The signature style took a while to arrive, although he always knew he loved the countryside that he walked and cycled through – and still does.
“Even great artists go through different periods,” he says.
“You have to experiment, to try one thing and then another. My style has evolved.”
He paints in oils blended with a little Liquin and cold wax medium, substances which allow for layering and texturing. It’s a refinement of technique that he settled on just a couple of years ago.
“It’s not a huge difference but the paint is a bit thicker and doesn’t flow so much, so you can make all these details in the paint.”
He uses brushes and the ends of brushes, sharpened with a pencil sharpener. Q-tips are deployed for drawing, along with “all kinds of stuff to manipulate the paint”.
On his walks and bike rides he soaks up what he calls “the rhythm” of the countryside. This is what he wants to convey in his paintings although they’re portraits of nowhere in particular.
“I don’t paint any real places but all the elements come together. I work very spontaneously. I can rub out half of a painting and do it again. It’s all about the composition.”
And if you’re wondering about the titles – A Hilltop Paved with Gold, A Sky About to Rain, Caught in the Sudden Shower – they are all inspired by song lyrics.
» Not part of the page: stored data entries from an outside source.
-- ==== Sys2Proof/Laws/Huffman.lean ====
section
/-! SUPPORT. What the construction over trees gives (40_build.md R145 to R150): exact weights, leftmost symbols, the
leaves of `FREQ`, and a cost no fitting choice of code lengths beats (R157). -/

namespace Sys2Proof.Machine

theorem exact_weight {T : Tree} (h : T.exact) : T.weight.toNat = T.leafSum := by
  induction T with
  | leaf => rfl
  | node w s l r ihl ihr =>
    obtain ⟨h1, h2, h3⟩ := h
    simp only [Tree.weight, Tree.leafSum, ← ihl h2, ← ihr h3, h1]

theorem leftmost_head {T : Tree} (h : T.leftmost) : T.symbols.head? = some T.symbol := by
  cases T with
  | leaf => rfl
  | node w s l r => simp [Tree.symbols, Tree.symbol, h.1]

/-- The weighted path length is the sum of the internal weights (40_build.md R157). -/
theorem cost_eq_internal {T : Tree} (h : T.exact) : T.costFrom 0 = (T.internalWeights.map BitVec.toNat).sum := by
  induction T with
  | leaf => simp [Tree.costFrom, Tree.leafDepths, Tree.internalWeights]
  | node w s l r ihl ihr =>
    obtain ⟨h1, h2, h3⟩ := h
    rw [costFrom_node, ihl h2, ihr h3]
    simp only [Tree.internalWeights, List.map_cons, List.map_append, List.sum_cons, List.sum_append, h1,
      exact_weight h2, exact_weight h3]
    omega

/-! ## The priority structure stays sorted -/

/-- Ascending weights. -/
def SortedByWeight (q : List Tree) : Prop := q.Pairwise fun a b => a.weight.toNat ≤ b.weight.toNat

theorem before_le {a b : Tree} (h : a.before b = true) : a.weight.toNat ≤ b.weight.toNat := by
  simp only [Tree.before, Bool.or_eq_true, decide_eq_true_eq, Bool.and_eq_true, beq_iff_eq] at h
  rcases h with h | ⟨h, -⟩
  · exact Nat.le_of_lt h
  · rw [h]

theorem not_before_le {a b : Tree} (h : ¬ a.before b = true) : b.weight.toNat ≤ a.weight.toNat := by
  simp only [Tree.before, Bool.or_eq_true, decide_eq_true_eq, not_or] at h
  exact Nat.le_of_not_lt h.1

theorem insertTree_sorted {e : Tree} {q : List Tree} (h : SortedByWeight q) : SortedByWeight (insertTree e q) := by
  unfold SortedByWeight at *
  induction q with
  | nil => simp [insertTree]
  | cons x q ih =>
    obtain ⟨h1, h2⟩ := List.pairwise_cons.1 h
    unfold insertTree
    split
    · rename_i hb
      refine List.pairwise_cons.2 ⟨?_, h⟩
      intro y hy
      rcases List.mem_cons.1 hy with rfl | hy
      · exact before_le hb
      · exact (before_le hb).trans (h1 y hy)
    · rename_i hb
      refine List.pairwise_cons.2 ⟨?_, ih h2⟩
      intro y hy
      rcases List.mem_cons.1 ((insertTree_perm e q).subset hy) with rfl | hy
      · exact not_before_le hb
      · exact h1 y hy

/-- An assignment of lengths to the trees extends to an inserted tree. -/
theorem insertTree_pairs (e : Tree) (m : Nat) (ps : List (Tree × Nat)) :
    ∃ ps' : List (Tree × Nat), ps'.map Prod.fst = insertTree e (ps.map Prod.fst) ∧ ps'.Perm ((e, m) :: ps) := by
  induction ps with
  | nil => exact ⟨[(e, m)], rfl, .refl _⟩
  | cons p ps ih =>
    obtain ⟨ps', h1, h2⟩ := ih
    simp only [List.map_cons, insertTree]
    split
    · exact ⟨(e, m) :: p :: ps, rfl, .refl _⟩
    · exact ⟨p :: ps', by simp [h1], (h2.cons p).trans (.swap _ _ _)⟩

/-! ## The merges -/

/-- The leaf weights of all the trees, added. -/
def totalSum (q : List Tree) : Nat := (q.map Tree.leafSum).sum

/-- The cost of hanging each tree at a given depth. -/
def hangCost (ps : List (Tree × Nat)) : Nat := (ps.map fun p => p.1.costFrom 0 + p.1.leafSum * p.2).sum

theorem hangCost_perm {ps ps' : List (Tree × Nat)} (h : ps.Perm ps') : hangCost ps = hangCost ps' := (h.map _).sum_eq

@[simp] theorem hangCost_nil : hangCost [] = 0 := rfl

@[simp] theorem hangCost_cons (p : Tree × Nat) (ps : List (Tree × Nat)) :
    hangCost (p :: ps) = p.1.costFrom 0 + p.1.leafSum * p.2 + hangCost ps := by simp [hangCost]

theorem hangCost_eq (ps : List (Tree × Nat)) : hangCost ps =
    ((ps.map Prod.fst).map fun t => t.costFrom 0).sum + pairCost (ps.map fun p => (p.1.leafSum, p.2)) := by
  induction ps with
  | nil => rfl
  | cons p ps ih => simp only [hangCost_cons, List.map_cons, List.sum_cons, pairCost_cons, ih]; omega

/-- The trees in the priority structure are well made: exact weights, leftmost symbols, no sum can wrap. -/
structure Made (q : List Tree) : Prop where
  exact    : ∀ t ∈ q, t.exact
  leftmost : ∀ t ∈ q, t.leftmost
  total    : totalSum q < 2 ^ 40
  sorted   : SortedByWeight q

theorem Made.insert_merge {a b : Tree} {q : List Tree} (h : Made (a :: b :: q)) :
    Made (insertTree (a.merge b) q) ∧ (a.merge b).exact := by
  have ha := h.exact a (by simp)
  have hb := h.exact b (by simp)
  have ht := h.total
  simp only [totalSum, List.map_cons, List.sum_cons] at ht
  have hm : (a.merge b).exact := by
    refine ⟨?_, ha, hb⟩
    rw [BitVec.toNat_add, exact_weight ha, exact_weight hb, Nat.mod_eq_of_lt (by omega)]
  refine ⟨⟨?_, ?_, ?_, ?_⟩, hm⟩
  · intro t ht
    rcases List.mem_cons.1 ((insertTree_perm _ _).subset ht) with rfl | ht
    · exact hm
    · exact h.exact t (by simp [ht])
  · intro t ht
    rcases List.mem_cons.1 ((insertTree_perm _ _).subset ht) with rfl | ht
    · have h1 := h.leftmost a (by simp)
      exact ⟨leftmost_head h1, h1, h.leftmost b (by simp)⟩
    · exact h.leftmost t (by simp [ht])
  · have : totalSum (insertTree (a.merge b) q) = totalSum (a.merge b :: q) :=
      ((insertTree_perm (a.merge b) q).map _).sum_eq
    rw [this]
    simp only [totalSum, List.map_cons, List.sum_cons, Tree.merge, Tree.leafSum]; omega
  · exact insertTree_sorted ((List.pairwise_cons.1 (List.pairwise_cons.1 h.sorted).2).2)

/-- All the merges, said once: one tree, well made, holding the leaves of all, at a cost no fitting lengths beat. -/
theorem mergeTrees_spec (n : Nat) (q : List Tree) (hn : q.length = n + 1) (h : Made q) :
    ∃ T, mergeTrees n q = [T] ∧ T.exact ∧ T.leftmost ∧ T.leafSum = totalSum q ∧
      (T.symbols.Perm (q.flatMap Tree.symbols)) ∧
      (∀ P : Byte → Weight → Prop, (∀ t ∈ q, ∀ d, ∀ x ∈ t.leafDepths d, P x.1 x.2.1) →
        ∀ d, ∀ x ∈ T.leafDepths d, P x.1 x.2.1) ∧
      ∀ (ps : List (Tree × Nat)) (L : Nat), ps.map Prod.fst = q → Fits L (ps.map Prod.snd) →
        T.costFrom 0 ≤ hangCost ps := by
  induction n generalizing q with
  | zero =>
    match q, hn with
    | [T], _ =>
      refine ⟨T, by unfold mergeTrees; rfl, h.exact T (by simp), h.leftmost T (by simp), by simp [totalSum], by simp,
        fun P hP d x hx => hP T (by simp) d x hx, ?_⟩
      intro ps L hps _
      match ps, hps with
      | [p], hps => simp at hps; subst hps; simp
  | succ n ih =>
    match q, hn with
    | a :: b :: q, hn =>
      obtain ⟨hmade, hex⟩ := h.insert_merge
      have hperm := insertTree_perm (a.merge b) q
      obtain ⟨T, h1, h2, h3, h4, h5, h6, h7⟩ := ih (insertTree (a.merge b) q) (by simp at hn ⊢; omega) hmade
      refine ⟨T, by simpa [mergeTrees] using h1, h2, h3, ?_, ?_, ?_, ?_⟩
      · have : totalSum (insertTree (a.merge b) q) = totalSum (a.merge b :: q) := (hperm.map _).sum_eq
        rw [h4, this]; simp [totalSum, Tree.merge, Tree.leafSum, Nat.add_assoc]
      · refine h5.trans ((hperm.flatMap_right _).trans ?_)
        simp [Tree.merge, Tree.symbols]
      · intro P hP
        refine h6 P ?_
        intro t ht d x hx
        rcases List.mem_cons.1 (hperm.subset ht) with rfl | ht
        · simp only [Tree.merge, Tree.leafDepths, List.mem_append] at hx
          rcases hx with hx | hx
          · exact hP a (by simp) _ x hx
          · exact hP b (by simp) _ x hx
        · exact hP t (by simp [ht]) d x hx
      · intro ps L hps hf
        match ps, hps with
        | (a', la) :: (b', lb) :: ps, h0 =>
          simp only [List.map_cons, List.cons.injEq] at h0
          obtain ⟨rfl, rfl, hq⟩ := h0
          have ha := exact_weight (h.exact a' (by simp))
          have hb := exact_weight (h.exact b' (by simp))
          obtain ⟨hs1, hs2⟩ := List.pairwise_cons.1 h.sorted
          obtain ⟨hs3, -⟩ := List.pairwise_cons.1 hs2
          have hab : a'.leafSum ≤ b'.leafSum := by rw [← ha, ← hb]; exact hs1 b' (by simp)
          obtain ⟨m, L', rs, e1, e2, e3⟩ := exchange a'.leafSum b'.leafSum la lb L
            (ps.map fun p => (p.1.leafSum, p.2)) hab (by
              intro p hp
              obtain ⟨p', hp', rfl⟩ := List.mem_map.1 hp
              have hm : p'.1 ∈ q := hq ▸ List.mem_map_of_mem hp'
              have := hs3 p'.1 hm
              rw [hb, exact_weight (h.exact p'.1 (by simp [hm]))] at this
              exact this) (by simpa [List.map_map, Function.comp_def] using hf)
          -- the trees of `ps` with the new lengths
          obtain ⟨us, hu1, hu2⟩ : ∃ us : List (Tree × Nat), us.map Prod.fst = q ∧
              us.map (fun p => (p.1.leafSum, p.2)) = rs := by
            have hlen : q.length = rs.length := by
              have := congrArg List.length e1
              have h' := congrArg List.length hq
              simp at this h'; omega
            refine ⟨q.zip (rs.map Prod.snd), List.map_fst_zip (by simp [hlen]), ?_⟩
            apply List.ext_getElem
            · simp [hlen]
            · intro i hi1 hi2
              have hfst : (rs[i]).1 = (q[i]'(by omega)).leafSum := by
                have := congrArg (fun l => l[i]?) e1
                simp only [List.map_map, List.getElem?_map] at this
                rw [List.getElem?_eq_getElem hi2] at this
                have hpi : i < ps.length := by
                  have h' := congrArg List.length hq
                  simp at h'; omega
                rw [List.getElem?_eq_getElem hpi] at this
                simp only [Option.map_some, Function.comp, Option.some.injEq] at this
                rw [this]; congr 1; simp [← hq]
              simp [← hfst]
          obtain ⟨vs, hv1, hv2⟩ := insertTree_pairs (a'.merge b') m us
          have hsnd : us.map Prod.snd = rs.map Prod.snd := by
            rw [← hu2]; simp [List.map_map, Function.comp_def]
          have hfv : Fits L' (vs.map Prod.snd) := by
            refine e2.join.perm ?_
            have := (hv2.map Prod.snd).symm
            simpa [hsnd] using this
          have hcost := h7 vs L' (by rw [hv1, hu1]) hfv
          have hmc : (a'.merge b').costFrom 0 = a'.costFrom 0 + b'.costFrom 0 + a'.leafSum + b'.leafSum :=
            costFrom_node _ _ _ _
          have hms : (a'.merge b').leafSum = a'.leafSum + b'.leafSum := rfl
          rw [hangCost_perm hv2, hangCost_cons, hangCost_eq us, hu1, hu2] at hcost
          simp only [hmc, hms] at hcost
          simp only [hangCost_cons, hangCost_eq ps, hq]
          rw [Nat.mul_add, Nat.mul_one] at e3
          omega

/-! ## The leaves of BUILD -/

theorem freqWeight_toNat (f : Freq) : (freqWeight f).toNat = f.toNat := by
  unfold freqWeight
  rw [BitVec.toNat_setWidth, Nat.mod_eq_of_lt]
  have := f.isLt
  omega

/-- The leaf of a symbol. -/
def leafTree (freq : Vector Freq 256) (s : Byte) : Tree := .leaf (freqWeight (readFreq freq s)) s

theorem foldl_insert_perm (ts q : List Tree) : (ts.foldl (fun q t => insertTree t q) q).Perm (ts ++ q) := by
  induction ts generalizing q with
  | nil => exact .refl _
  | cons t ts ih =>
    refine (ih (insertTree t q)).trans ?_
    exact ((insertTree_perm t q).append_left ts).trans List.perm_middle

theorem foldl_insert_sorted (ts q : List Tree) (h : SortedByWeight q) :
    SortedByWeight (ts.foldl (fun q t => insertTree t q) q) := by
  induction ts generalizing q with
  | nil => exact h
  | cons t ts ih => exact ih _ (insertTree_sorted h)

/-- The symbols of positive frequency, ascending. -/
def positives (freq : Vector Freq 256) : List Byte := allSymbols.filter fun s => readFreq freq s != 0#32

theorem leafTrees_eq (freq : Vector Freq 256) :
    leafTrees freq = ((positives freq).map (leafTree freq)).foldl (fun q t => insertTree t q) [] := by
  rw [List.foldl_map]; rfl

theorem leafTrees_perm (freq : Vector Freq 256) : (leafTrees freq).Perm ((positives freq).map (leafTree freq)) := by
  rw [leafTrees_eq]; simpa using foldl_insert_perm ((positives freq).map (leafTree freq)) []

theorem positives_length_le (freq : Vector Freq 256) : (positives freq).length ≤ 256 := by
  have := List.length_filter_le (fun s => readFreq freq s != 0#32) allSymbols
  simpa [positives] using this

/-- At most 256 frequencies below 2^32 add up to less than 2^40 (40_build.md R152). -/
theorem sum_freq_lt (freq : Vector Freq 256) (l : List Byte) (h : l.length ≤ 256) :
    (l.map fun s => (readFreq freq s).toNat).sum < 2 ^ 40 := by
  have key : ∀ l : List Byte, (l.map fun s => (readFreq freq s).toNat).sum ≤ l.length * (2 ^ 32 - 1) := by
    intro l
    induction l with
    | nil => simp
    | cons s l ih =>
      have := (readFreq freq s).isLt
      simp only [List.map_cons, List.sum_cons, List.length_cons, Nat.add_mul]; omega
  have := key l
  have := Nat.mul_le_mul_right (2 ^ 32 - 1) h
  omega

theorem leafTrees_total (freq : Vector Freq 256) :
    totalSum (leafTrees freq) = ((positives freq).map fun s => (readFreq freq s).toNat).sum := by
  have h : totalSum (leafTrees freq) = totalSum ((positives freq).map (leafTree freq)) :=
    ((leafTrees_perm freq).map _).sum_eq
  rw [h, totalSum, List.map_map]
  congr 1

theorem leafTrees_made (freq : Vector Freq 256) : Made (leafTrees freq) where
  exact t ht := by
    obtain ⟨s, -, rfl⟩ := List.mem_map.1 ((leafTrees_perm freq).subset ht)
    trivial
  leftmost t ht := by
    obtain ⟨s, -, rfl⟩ := List.mem_map.1 ((leafTrees_perm freq).subset ht)
    trivial
  total := by rw [leafTrees_total]; exact sum_freq_lt freq _ (positives_length_le freq)
  sorted := by rw [leafTrees_eq]; exact foldl_insert_sorted _ _ .nil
Rob likes music as well as art.
He hopes his paintings engender a sense of tranquillity in the viewer, a sense of “feeling good, relaxed, happy”.
Speaking proudly of his work and his family, his three daughters and six young grandchildren, he seems to embody all those things.
And if you really want to track down the places he loves, you could do worse than head for the countryside of Achterhoek, a region in the east of the Netherlands, and the area around the River Ijssel.
Here the normally city-based artist has recently established a second studio in the countryside.
As ever The Biscuit Factory is packed with art for the Winter Exhibition, which runs until February 23.
Other landscape artists exhibiting include Northumberland-based Anthony Marshall, whose Dunstanburgh Daisies finds radiant colours in the coastal spot, Malcolm Teasdale, from Morpeth, who revels in the sombre palette of industrial Tyneside in the 1940s and ‘50s, and Rachael Tyler Bacon who lives in Saltburn-by-the-Sea but finds her inspiration in mountains.
Another new headline exhibitor is India Amos, from London, whose deft and delicate sketches in pastel, charcoal and gouache show young women in floaty garments, often caught in half profile or looking away from the viewer.
Details at www.thebiscuitfactory.com
MEANWHILE… The Biscuit Factory, on Stoddart Street, is one of the venues participating in the 24th annual Ouseburn Open Studios this weekend (Saturday and Sunday, November 23 and 24, 10am to 5pm).
This is the pre-Christmas buying and selling weekend when the 200 artists and designer-makers of this Newcastle cultural quarter entertain the public and ply their wares.
Bauble painting and cocktails are among the attractions at The Biscuit Factory, along with the extensive art on display, its café and its bookshop, a satellite of Forum Books of Corbridge.
Also taking part are…
• 36 Lime Street, the pioneering studio complex that is home to 30 professional designers, artists, musicians and makers.
• Jim Edwards’s studio at 59 Lime Street where the painter produces his distinctive landscapes of the North East.
• Northern Print, Stepney Bank, the home of print in the North East, where there will be a gallery exhibition and printmaking demonstrations.
• The Biscuit Tin Studios, Warwick Street, which is home to artists, printmakers, ceramicists, street artists, designers and musicians.
• The Kiln, 4 Hume Street, where the pottery studio will be open for visitors to get their hands dirty.
• B.Box Studios, on Stoddart Street, the latest studio complex in the Biscuit family.
• And Mushroom Works, 8 St Lawrence Road, whose artists have again contributed to an exhibition of artworks all measuring 20×20 centimetres and priced at £20.
Sim Zack, manager of The Biscuit Factory Studios, says: “Open Studios is a wonderful showcase of the artistic variety we have here in the Ouseburn.
“The Ouseburn Open Studios events are community-driven and allow the public to experience what we do first-hand.”